section
variable (s : State) (v : List LedgerEntry)
@[simp] theorem State.putLedger_pending : (s.putLedger v).pending = s.pending := (rfl)
@[simp] theorem State.putLedger_cycle : (s.putLedger v).cycle = s.cycle := (rfl)
@[simp] theorem State.putLedger_grade : (s.putLedger v).grade = s.grade := (rfl)
@[simp] theorem State.putLedger_freeCtr : (s.putLedger v).freeCtr = s.freeCtr := (rfl)
@[simp] theorem State.putLedger_out : (s.putLedger v).out = s.out := (rfl)
@[simp] theorem State.putLedger_mem : (s.putLedger v).mem = s.mem := (rfl)
@[simp] theorem State.putLedger_poison : (s.putLedger v).poison = s.poison := (rfl)
@[simp] theorem State.putLedger_regs : (s.putLedger v).regs = s.regs := (rfl)
@[simp] theorem State.putLedger_ports : (s.putLedger v).ports = s.ports := (rfl)
@[simp] theorem State.putLedger_laneMap : (s.putLedger v).laneMap = s.laneMap := (rfl)
@[simp] theorem State.putLedger_mapFixed : (s.putLedger v).mapFixed = s.mapFixed := (rfl)
@[simp] theorem State.putLedger_slots : (s.putLedger v).slots = s.slots := (rfl)
@[simp] theorem State.putLedger_queues : (s.putLedger v).queues = s.queues := (rfl)
@[simp] theorem State.putLedger_xin : (s.putLedger v).xin = s.xin := (rfl)
@[simp] theorem State.putLedger_xinLast : (s.putLedger v).xinLast = s.xinLast := (rfl)
@[simp] theorem State.putLedger_heldCells : (s.putLedger v).heldCells = s.heldCells := (rfl)
@[simp] theorem State.putLedger_retiredSlots : (s.putLedger v).retiredSlots = s.retiredSlots := (rfl)
@[simp] theorem State.putLedger_floor : (s.putLedger v).floor = s.floor := (rfl)
@[simp] theorem State.putLedger_mirrors : (s.putLedger v).mirrors = s.mirrors := (rfl)
@[simp] theorem State.putLedger_mirrorMade : (s.putLedger v).mirrorMade = s.mirrorMade := (rfl)
@[simp] theorem State.putLedger_sampleNext : (s.putLedger v).sampleNext = s.sampleNext := (rfl)
@[simp] theorem State.putLedger_sampleRead : (s.putLedger v).sampleRead = s.sampleRead := (rfl)
@[simp] theorem State.putLedger_smpStart : (s.putLedger v).smpStart = s.smpStart := (rfl)
@[simp] theorem State.putLedger_fails : (s.putLedger v).fails = s.fails := (rfl)
@[simp] theorem State.putLedger_echoes : (s.putLedger v).echoes = s.echoes := (rfl)
@[simp] theorem State.putLedger_echoGaps : (s.putLedger v).echoGaps = s.echoGaps := (rfl)
@[simp] theorem State.putLedger_noReturn : (s.putLedger v).noReturn = s.noReturn := (rfl)
@[simp] theorem State.putLedger_tiles : (s.putLedger v).tiles = s.tiles := (rfl)
@[simp] theorem State.putLedger_tileMap : (s.putLedger v).tileMap = s.tileMap := (rfl)
@[simp] theorem State.putLedger_failedTiles : (s.putLedger v).failedTiles = s.failedTiles := (rfl)
@[simp] theorem State.putLedger_candidates : (s.putLedger v).candidates = s.candidates := (rfl)
@[simp] theorem State.putLedger_inboxes : (s.putLedger v).inboxes = s.inboxes := (rfl)
@[simp] theorem State.putLedger_ctxs : (s.putLedger v).ctxs = s.ctxs := (rfl)
@[simp] theorem State.putLedger_ringPass : (s.putLedger v).ringPass = s.ringPass := (rfl)
@[simp] theorem State.putLedger_plans : (s.putLedger v).plans = s.plans := (rfl)
@[simp] theorem State.putLedger_planFp : (s.putLedger v).planFp = s.planFp := (rfl)
@[simp] theorem State.putLedger_groups : (s.putLedger v).groups = s.groups := (rfl)
@[simp] theorem State.putLedger_wmInbox : (s.putLedger v).wmInbox = s.wmInbox := (rfl)
@[simp] theorem State.putLedger_sets : (s.putLedger v).sets = s.sets := (rfl)
@[simp] theorem State.putLedger_ehts : (s.putLedger v).ehts = s.ehts := (rfl)
@[simp] theorem State.putLedger_expOpen : (s.putLedger v).expOpen = s.expOpen := (rfl)
@[simp] theorem State.putLedger_expIn : (s.putLedger v).expIn = s.expIn := (rfl)
@[simp] theorem State.putLedger_expWait : (s.putLedger v).expWait = s.expWait := (rfl)
@[simp] theorem State.putLedger_atomics : (s.putLedger v).atomics = s.atomics := (rfl)
@[simp] theorem State.putLedger_owners : (s.putLedger v).owners = s.owners := (rfl)
@[simp] theorem State.putLedger_bufs : (s.putLedger v).bufs = s.bufs := (rfl)
@[simp] theorem State.putLedger_pools : (s.putLedger v).pools = s.pools := (rfl)
@[simp] theorem State.putLedger_waiters : (s.putLedger v).waiters = s.waiters := (rfl)
@[simp] theorem State.putLedger_grants : (s.putLedger v).grants = s.grants := (rfl)
@[simp] theorem State.putLedger_rowErrs : (s.putLedger v).rowErrs = s.rowErrs := (rfl)
@[simp] theorem State.putLedger_pageErrs : (s.putLedger v).pageErrs = s.pageErrs := (rfl)
@[simp] theorem State.putLedger_pageHeld : (s.putLedger v).pageHeld = s.pageHeld := (rfl)
@[simp] theorem State.putLedger_pages : (s.putLedger v).pages = s.pages := (rfl)
@[simp] theorem State.putLedger_sparedRows : (s.putLedger v).sparedRows = s.sparedRows := (rfl)
@[simp] theorem State.putLedger_patrolAt : (s.putLedger v).patrolAt = s.patrolAt := (rfl)
@[simp] theorem State.putLedger_sramAt : (s.putLedger v).sramAt = s.sramAt := (rfl)
@[simp] theorem State.putLedger_selfRefresh : (s.putLedger v).selfRefresh = s.selfRefresh := (rfl)
@[simp] theorem State.putLedger_refreshing : (s.putLedger v).refreshing = s.refreshing := (rfl)
@[simp] theorem State.putLedger_sessions : (s.putLedger v).sessions = s.sessions := (rfl)
@[simp] theorem State.putLedger_hpActive : (s.putLedger v).hpActive = s.hpActive := (rfl)
@[simp] theorem State.putLedger_hpApply : (s.putLedger v).hpApply = s.hpApply := (rfl)
@[simp] theorem State.putLedger_hostLink : (s.putLedger v).hostLink = s.hostLink := (rfl)
@[simp] theorem State.putLedger_zctWait : (s.putLedger v).zctWait = s.zctWait := (rfl)
@[simp] theorem State.putLedger_flash : (s.putLedger v).flash = s.flash := (rfl)
@[simp] theorem State.putLedger_bootSlots : (s.putLedger v).bootSlots = s.bootSlots := (rfl)
@[simp] theorem State.putLedger_cert : (s.putLedger v).cert = s.cert := (rfl)
@[simp] theorem State.putLedger_jorou : (s.putLedger v).jorou = s.jorou := (rfl)
@[simp] theorem State.putLedger_wear : (s.putLedger v).wear = s.wear := (rfl)
@[simp] theorem State.putLedger_ledger : (s.putLedger v).ledger = v := (rfl)
@[simp] theorem State.putLedger_resetOp : (s.putLedger v).reset? = s.reset? := (rfl)
@[simp] theorem State.putLedger_resetQ : (s.putLedger v).resetQ = s.resetQ := (rfl)
@[simp] theorem State.putLedger_resetsDone : (s.putLedger v).resetsDone = s.resetsDone := (rfl)
@[simp] theorem State.putLedger_captures : (s.putLedger v).captures = s.captures := (rfl)
@[simp] theorem State.putLedger_capture : (s.putLedger v).capture = s.capture := (rfl)
@[simp] theorem State.putLedger_capQ : (s.putLedger v).capQ = s.capQ := (rfl)
@[simp] theorem State.putLedger_scan : (s.putLedger v).scan = s.scan := (rfl)
@[simp] theorem State.putLedger_hangs : (s.putLedger v).hangs = s.hangs := (rfl)
@[simp] theorem State.putLedger_stalls : (s.putLedger v).stalls = s.stalls := (rfl)
@[simp] theorem State.putLedger_power : (s.putLedger v).power = s.power := (rfl)
@[simp] theorem State.putLedger_wb : (s.putLedger v).wb = s.wb := (rfl)
end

^^^^^^^^

■ PROBLEM TO WORK ON ■
Out of the data above, transcribe exactly and only the lines starting with the line that has "s.sampleNext := (rfl)" and going on through the line that has "s.groups := (rfl)", both included.

■ THE COMPLETED TASK ■
@[simp] theorem State.putLedger_sampleNext : (s.putLedger v).sampleNext = s.sampleNext := (rfl)
@[simp] theorem State.putLedger_sampleRead : (s.putLedger v).sampleRead = s.sampleRead := (rfl)
@[simp] theorem State.putLedger_smpStart : (s.putLedger v).smpStart = s.smpStart := (rfl)
@[simp] theorem State.putLedger_fails : (s.putLedger v).fails = s.fails := (rfl)
@[simp] theorem State.putLedger_echoes : (s.putLedger v).echoes = s.echoes := (rfl)
@[simp] theorem State.putLedger_echoGaps : (s.putLedger v).echoGaps = s.echoGaps := (rfl)
@[simp] theorem State.putLedger_noReturn : (s.putLedger v).noReturn = s.noReturn := (rfl)
@[simp] theorem State.putLedger_tiles : (s.putLedger v).tiles = s.tiles := (rfl)
@[simp] theorem State.putLedger_tileMap : (s.putLedger v).tileMap = s.tileMap := (rfl)
@[simp] theorem State.putLedger_failedTiles : (s.putLedger v).failedTiles = s.failedTiles := (rfl)
@[simp] theorem State.putLedger_candidates : (s.putLedger v).candidates = s.candidates := (rfl)
@[simp] theorem State.putLedger_inboxes : (s.putLedger v).inboxes = s.inboxes := (rfl)
@[simp] theorem State.putLedger_ctxs : (s.putLedger v).ctxs = s.ctxs := (rfl)
@[simp] theorem State.putLedger_ringPass : (s.putLedger v).ringPass = s.ringPass := (rfl)
@[simp] theorem State.putLedger_plans : (s.putLedger v).plans = s.plans := (rfl)
@[simp] theorem State.putLedger_planFp : (s.putLedger v).planFp = s.planFp := (rfl)
@[simp] theorem State.putLedger_groups : (s.putLedger v).groups = s.groups := (rfl)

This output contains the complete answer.